Luigi, il rumeno col violino in mano e un sogno nella testa

L’Orchestra dei popoli di Milano

mag 02

di Elisabetta Andreis

Luigi, 18 anni e il sorriso aperto di chi ha imparato a camminare nella vita con un certo cauto ottimismo, è cresciuto in un minuscolo paese vicino Craiova, in Romania. Da piccolo tutti i giorni accompagnava suo nonno a suonare per le strade, nelle scuole, nei teatri. A volte affrontavano veri e propri viaggi: “Eravamo in tre: io, mio nonno e il violino”, dice ricordando gioie e fatiche tra esibizioni improvvisate, applausi distratti e qualche raro colpo di fortuna.
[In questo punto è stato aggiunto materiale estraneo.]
/-- The first fault among checks of alignment and then of range (R58). -/
def spadFaults (seg : BitVec 8) (l : List (Nat × Nat × Nat)) : Option (BitVec 16 × Nat) :=
  match l.find? fun x => x.1 % x.2.2 != 0 with
  | some x => some (0x0232, x.1)
  | none =>
    match l.find? fun x => !spadIn seg x.1 x.2.1 with
    | some x => some (0x0231, x.1)
    | none => none

/-- MMA (R56 to R58): checks, then the matrix queue. -/
def execMma (c : CoreId) (f : MmaF) (s : State) : Res :=
  issue c [f.sa, f.sb, f.ss] [] (fun _ k =>
    let kg := f.kg.toNat
    let a := (k.sreg f.sa).toNat
    let b := (k.sreg f.sb).toNat
    let ss := (k.sreg f.ss).toNat
    let sa := bits ss 19 0
    let sb := bits ss 51 32
    if 4 ≤ k.units.mxQ.length then .stall
    else if !fmtField f.fmtA.toNat || !fmtField f.fmtB.toNat then .fault 1 0x0230 0
    else if kg = 0 ∨ (pairCycles f.fmtA f.fmtB).isNone then .fault 1 0x0233 0
    else
      let data := [(a, 16 * kg * rowBytes f.fmtA, 32), (b, 32 * kg * rowBytes f.fmtB, 32)]
      let scales := (if hasScale f.fmtA then [(sa, 16 * kg, 16)] else [])
        ++ (if hasScale f.fmtB then [(sb, 32 * kg, 16)] else [])
      match spadFaults k.task.seg (data ++ scales) with
      | some (code, addr) => .fault 1 code addr
      | none => enqueueMx k (.mma f a b sa sb (pcOf k))) s

/-- Bytes that ACCST writes (R60). -/
def accstBytes (fmt : BitVec 4) : Nat := 16 * rowBytes fmt + if hasScale fmt then 16 else 0

/-- ACCST: checks, then the matrix queue. -/
def execAccst (c : CoreId) (f : AccF) (s : State) : Res :=
  issue c [f.sa] [] (fun _ k =>
    let a := (k.sreg f.sa).toNat
    if 4 ≤ k.units.mxQ.length then .stall
    else if !fmtField f.fmt.toNat then .fault 1 0x0230 0
    else if !(decide (f.fmt.toNat ≤ 5) || decide (10 ≤ f.fmt.toNat)) then .fault 1 0x0233 0
    else match spadFaults k.task.seg [(a, accstBytes f.fmt, 32)] with
      | some (code, addr) => .fault 1 code addr
      | none => enqueueMx k (.accst f a (pcOf k))) s

/-- An accumulator move that touches no scratchpad. -/
def accMove (c : CoreId) (f : AccF) (vs : List Reg) (op : Core → MxOp) (s : State) : Res :=
  issue c [] vs (fun _ k =>
    if 4 ≤ k.units.mxQ.length then .stall
    else if !fmtField f.fmt.toNat then .fault 1 0x0230 0
    else enqueueMx k (op k)) s

def execAccrd (c : CoreId) (f : AccF) (s : State) : Res := accMove c f [f.vx] (fun _ => .accrd f) s
def execAccwr (c : CoreId) (f : AccF) (s : State) : Res := accMove c f [f.vx] (fun k => .accwr f (k.vreg f.vx)) s
def execAccz (c : CoreId) (f : AccF) (s : State) : Res := accMove c f [] (fun _ => .accz f) s

/-! ### Which operation starts (R60) -/

/-- The accumulator of an operation. -/
def accOf : MxOp → Fin 4
  | .mma f _ _ _ _ _ => f.acc
  | .smma f _ _ _ _ _ => f.acc
  | .accst f _ _ => f.acc
  | .accrd f => f.acc
  | .accwr f _ => f.acc
  | .accz f => f.acc

/-- Whether the MAC array runs an operation; the write-out path runs the others. -/
def onMac : MxOp → Bool
  | .mma _ _ _ _ _ _ => true
  | .smma _ _ _ _ _ _ => true
  | _ => false

/-- The first operation of one path in the queue, with the queue before and after it. -/
def firstOf (mac : Bool) : List MxOp → List MxOp → Option (List MxOp × MxOp × List MxOp)
  | _, [] => none
  | before, o :: t => if onMac o = mac then some (before, o, t) else firstOf mac (before ++ [o]) t

/-- Whether an operation may start: every earlier operation on its accumulator has ended. -/
def mayStart (u : CoreUnits) (before : List MxOp) (o : MxOp) : Bool :=
  before.all (fun b => accOf b != accOf o)
  && (match u.mac with | some m => accOf m.op != accOf o | none => true)
  && (match u.move with | some m => accOf m != accOf o | none => true)

/-! ### Strips and panels (R265 to R267) -/

def pad32 (n : Nat) : Nat := (n + 31) / 32 * 32

/-- The words of a bitmap. -/
def bitmapWords (bs : List Byte) (n : Nat) : List Nat := (List.range n).map fun i => fieldAt bs (4 * i) 4

/-- Ones in the words of a bitmap. -/
def popWords (ws : List Nat) : Nat := ws.foldl (fun n w => n + (splitBits 1 32 w).foldl (· + ·) 0) 0

/-- Bytes of an element of a strip; 0 for a format that no strip has. -/
def stripElem (fmt : Nat) : Nat := if fmt = 0 then 2 else if fmt = 2 ∨ fmt = 3 then 1 else if fmt = 0xA then 4 else 0

/-- Bytes of a strip by its header. -/
def stripLen (h : List Byte) : Nat :=
  32 + pad32 (4 * fieldAt h 4 2) + pad32 (fieldAt h 0 4 * stripElem (fieldAt h 6 1))

/-- The checks of R267 on a strip: `fmt` and `nblk` are what the instruction asks, where it asks. -/
def stripOk (bs : List Byte) (fmt nblk : Option Nat) : Bool :=
  let n := fieldAt bs 4 2
  let fm := fieldAt bs 6 1
  decide (1 ≤ n) && decide (n ≤ 2048)
  && (match nblk with | some x => n == x | none => true)
  && (match fmt with | some x => fm == x | none => true)
  && stripElem fm != 0 && fieldAt bs 7 1 == 0 && fieldAt bs 12 20 == 0
  && fieldAt bs 0 4 == popWords (bitmapWords (bs.drop 32) n)

/-- The non-zero elements of a strip: the element index and its bits, in rising index. -/
def stripElems (bs : List Byte) : List (Nat × Nat) :=
  let n := fieldAt bs 4 2
  let e := stripElem (fieldAt bs 6 1)
  let idx := (List.range n).flatMap fun w =>
    (List.range 32).filterMap fun b => if bitOf (fieldAt bs (32 + 4 * w) 4) b then some (32 * w + b) else none
  let vals := bs.drop (32 + pad32 (4 * n))
  idx.zipIdx.map fun x => (x.1, fieldAt vals (e * x.2) e)

/-- Bytes of a panel by its header. -/
def panelLen (h : List Byte) : Nat :=
  let kg := fieldAt h 4 1
  let fm := fieldAt h 5 1
  32 + pad32 (4 * kg) + (if fm = 4 ∨ fm = 5 then 32 * kg else 0) + fieldAt h 0 4 * rowBytes (BitVec.ofNat 4 fm)

/-- The checks of R267 on a panel. -/
def panelOk (bs : List Byte) (fmt kg : Nat) : Bool :=
  let n := fieldAt bs 4 1
  decide (1 ≤ n) && n == kg && fieldAt bs 5 1 == fmt && fieldAt bs 6 26 == 0
  && fieldAt bs 0 4 == popWords (bitmapWords (bs.drop 32) n)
Ed è così che in lui è sbocciato l’amore per la musica, “che è amore per il ritmo della vita”.

A 11 anni la partenza per Milano con la mamma, i due fratelli e una valigia piena di speranze, ma senza il nonno. I sacrifici, i lavoretti, la scuola per diventare elettricista e infine, col diploma in mano, i pochissimi clienti. Un destino senza uscita lo spinge a riprendere in mano il violino di famiglia, a tentare la chiamata d’appello per una risorsa preziosa fino a quel giorno trascurata. E a scoprire che sì, lui ce l’ha davvero, come il nonno: ha un orecchio musicale straordinario che viene dalle sue radici o indietro nel tempo. Per un po’ questo ragazzino vivace e ben piantato a terra ha suonato agli angoli delle strade, agli incroci trafficati della nostra città e su e giù dalle carrozze dei metro, da solo, fino alla sera.


In photo: maestra volontaria dell’Orchestra
dei popoli durante una delle lezioni
Qualche volta un signore impegnato, sfilandogli vicino, gli allungava un soldo ma nessuno ascoltava davvero la sua musica. Finché un giorno passò un milanese attento che gli fece una proposta.

Era un anno fa e il Conservatorio guidato da Arnoldo Mosca Mondadori, con la Casa della carità di Virginio Colmegna, cercava talentuosi da tutto il mondo per ingrandire la sua Orchestra dei popoli. “Perché non vai?”, lo spronò il signore. E gli spiegò come arrivarci.

Oggi Luigi continua ad arrabattarsi come elettricista ma nelle sue ore libere studia violino con altri 60 bambini e ragazzi di tutte le nazionalità, seguito da maestri volontari. “Ognuno porta le sue origini, la sua vita: e da tanti petali nasce una rosa”, sintetizza lui ormai padrone della lingua italiana.

Spesso ripensa a suo nonno e al paese dove è nato ma tanto lì, nella ‘sua’ orchestra, lo fanno in molti: sono meno spaesati, suonando insieme. Uniscono i loro diversi talenti e le note, creando un’arte nuova. Luigi, in particolare, ha un sogno nel cassetto: “vorrei organizzare un grande concerto: Milano è una città difficile ma anche meravigliosa perché offre sempre una possibilità”.

Per certi aspetti ha ragione, eppure noi tendiamo a dimenticarlo: è un ragazzo che viene da lontano a ricordarcelo, con entusiasmo e senza alcuna piaggeria.